> _WHAT IS BEING ASKED_
Where a line in the records below includes "colour", pull that line out.

[Collected data entries]
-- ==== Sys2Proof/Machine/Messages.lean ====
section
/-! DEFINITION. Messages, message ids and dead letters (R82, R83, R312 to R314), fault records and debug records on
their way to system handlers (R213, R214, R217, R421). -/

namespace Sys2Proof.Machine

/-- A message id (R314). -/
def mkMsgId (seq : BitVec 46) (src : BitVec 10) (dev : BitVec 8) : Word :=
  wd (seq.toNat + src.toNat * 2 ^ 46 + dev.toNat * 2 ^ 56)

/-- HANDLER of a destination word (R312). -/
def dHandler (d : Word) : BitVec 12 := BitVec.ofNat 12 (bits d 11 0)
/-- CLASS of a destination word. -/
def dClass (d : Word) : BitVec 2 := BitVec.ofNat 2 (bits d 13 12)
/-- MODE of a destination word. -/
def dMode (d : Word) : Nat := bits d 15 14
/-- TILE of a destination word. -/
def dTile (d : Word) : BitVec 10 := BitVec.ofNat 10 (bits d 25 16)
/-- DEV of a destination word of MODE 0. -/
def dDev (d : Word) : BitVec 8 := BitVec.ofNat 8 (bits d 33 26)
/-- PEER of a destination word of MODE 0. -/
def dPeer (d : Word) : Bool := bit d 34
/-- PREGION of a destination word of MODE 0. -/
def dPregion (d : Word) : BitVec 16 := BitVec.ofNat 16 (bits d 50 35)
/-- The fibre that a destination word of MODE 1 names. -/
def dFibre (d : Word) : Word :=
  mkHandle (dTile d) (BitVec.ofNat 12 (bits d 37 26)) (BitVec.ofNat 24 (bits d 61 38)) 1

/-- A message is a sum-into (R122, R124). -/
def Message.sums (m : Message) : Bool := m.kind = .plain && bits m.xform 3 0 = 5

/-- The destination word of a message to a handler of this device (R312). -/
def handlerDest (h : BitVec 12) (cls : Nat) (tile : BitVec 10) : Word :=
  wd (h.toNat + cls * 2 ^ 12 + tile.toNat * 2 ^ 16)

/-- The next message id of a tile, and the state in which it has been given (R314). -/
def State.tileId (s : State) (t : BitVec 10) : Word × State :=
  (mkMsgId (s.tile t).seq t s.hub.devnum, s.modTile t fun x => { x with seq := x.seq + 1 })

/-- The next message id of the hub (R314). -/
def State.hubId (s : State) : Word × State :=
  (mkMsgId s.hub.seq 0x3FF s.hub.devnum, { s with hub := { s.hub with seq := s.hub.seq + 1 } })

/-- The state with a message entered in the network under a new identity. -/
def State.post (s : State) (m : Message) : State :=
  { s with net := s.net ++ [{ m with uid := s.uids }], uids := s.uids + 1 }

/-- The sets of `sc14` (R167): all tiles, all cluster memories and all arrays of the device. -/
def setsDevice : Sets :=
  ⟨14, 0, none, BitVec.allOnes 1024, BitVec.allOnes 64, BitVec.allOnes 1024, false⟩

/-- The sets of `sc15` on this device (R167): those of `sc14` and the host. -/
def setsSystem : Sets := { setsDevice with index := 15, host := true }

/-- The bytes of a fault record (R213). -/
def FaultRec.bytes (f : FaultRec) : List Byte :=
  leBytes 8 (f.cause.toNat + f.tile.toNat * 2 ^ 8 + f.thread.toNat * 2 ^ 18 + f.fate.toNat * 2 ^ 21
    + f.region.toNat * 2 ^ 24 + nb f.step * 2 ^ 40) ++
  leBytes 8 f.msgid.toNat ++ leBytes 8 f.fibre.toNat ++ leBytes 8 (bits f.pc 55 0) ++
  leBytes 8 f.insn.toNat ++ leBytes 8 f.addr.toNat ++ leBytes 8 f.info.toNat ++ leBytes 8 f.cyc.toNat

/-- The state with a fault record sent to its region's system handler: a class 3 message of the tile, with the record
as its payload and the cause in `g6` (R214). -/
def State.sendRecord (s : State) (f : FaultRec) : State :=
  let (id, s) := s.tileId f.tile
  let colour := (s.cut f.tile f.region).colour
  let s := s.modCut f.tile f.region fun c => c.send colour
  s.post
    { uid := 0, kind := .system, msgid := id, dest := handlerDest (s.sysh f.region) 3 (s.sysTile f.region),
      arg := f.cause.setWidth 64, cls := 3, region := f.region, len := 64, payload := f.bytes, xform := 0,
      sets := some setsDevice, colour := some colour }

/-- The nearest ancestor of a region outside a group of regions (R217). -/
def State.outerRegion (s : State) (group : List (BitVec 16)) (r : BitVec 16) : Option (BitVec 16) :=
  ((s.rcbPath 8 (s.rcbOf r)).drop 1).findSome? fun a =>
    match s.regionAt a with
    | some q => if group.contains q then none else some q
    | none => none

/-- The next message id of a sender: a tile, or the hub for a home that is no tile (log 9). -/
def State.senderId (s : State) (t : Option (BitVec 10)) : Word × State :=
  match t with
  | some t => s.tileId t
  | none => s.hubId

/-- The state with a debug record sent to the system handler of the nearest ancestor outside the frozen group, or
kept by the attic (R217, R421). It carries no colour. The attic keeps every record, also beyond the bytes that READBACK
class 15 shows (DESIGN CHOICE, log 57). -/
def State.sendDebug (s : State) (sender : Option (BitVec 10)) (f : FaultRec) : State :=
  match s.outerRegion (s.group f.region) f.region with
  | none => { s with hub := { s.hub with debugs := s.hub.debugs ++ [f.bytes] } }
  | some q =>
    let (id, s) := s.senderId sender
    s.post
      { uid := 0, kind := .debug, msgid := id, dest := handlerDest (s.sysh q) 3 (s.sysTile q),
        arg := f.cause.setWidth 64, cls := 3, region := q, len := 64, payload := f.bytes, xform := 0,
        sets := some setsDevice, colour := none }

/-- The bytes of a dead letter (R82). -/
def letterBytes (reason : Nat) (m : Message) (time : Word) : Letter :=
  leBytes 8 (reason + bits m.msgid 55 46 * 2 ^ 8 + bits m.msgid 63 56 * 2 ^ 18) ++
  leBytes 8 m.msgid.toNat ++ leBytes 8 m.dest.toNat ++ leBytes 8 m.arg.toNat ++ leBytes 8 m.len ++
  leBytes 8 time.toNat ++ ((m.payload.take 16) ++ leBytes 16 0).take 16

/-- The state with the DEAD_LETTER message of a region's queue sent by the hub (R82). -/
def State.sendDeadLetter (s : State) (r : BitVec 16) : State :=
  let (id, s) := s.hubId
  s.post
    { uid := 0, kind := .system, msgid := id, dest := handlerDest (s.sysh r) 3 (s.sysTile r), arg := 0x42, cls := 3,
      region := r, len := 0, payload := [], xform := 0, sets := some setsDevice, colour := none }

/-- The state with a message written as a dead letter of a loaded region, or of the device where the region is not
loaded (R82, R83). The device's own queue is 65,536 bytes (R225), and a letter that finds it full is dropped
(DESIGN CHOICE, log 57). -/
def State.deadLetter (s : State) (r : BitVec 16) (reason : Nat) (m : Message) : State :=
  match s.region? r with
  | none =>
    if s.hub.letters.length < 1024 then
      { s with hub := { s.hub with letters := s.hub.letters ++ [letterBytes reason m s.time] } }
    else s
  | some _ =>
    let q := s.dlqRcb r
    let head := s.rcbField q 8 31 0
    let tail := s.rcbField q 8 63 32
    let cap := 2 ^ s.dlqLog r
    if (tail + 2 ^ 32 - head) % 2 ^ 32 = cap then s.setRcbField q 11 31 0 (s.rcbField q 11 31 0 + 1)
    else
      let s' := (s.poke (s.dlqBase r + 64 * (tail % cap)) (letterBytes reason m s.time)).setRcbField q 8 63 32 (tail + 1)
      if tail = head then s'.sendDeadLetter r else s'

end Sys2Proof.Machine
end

> _EXERCISE SOLUTION_
  let colour := (s.cut f.tile f.region).colour
  let s := s.modCut f.tile f.region fun c => c.send colour
      sets := some setsDevice, colour := some colour }
kept by the attic (R217, R421). It carries no colour. The attic keeps every record, also beyond the bytes that READBACK
        sets := some setsDevice, colour := none }
      region := r, len := 0, payload := [], xform := 0, sets := some setsDevice, colour := none }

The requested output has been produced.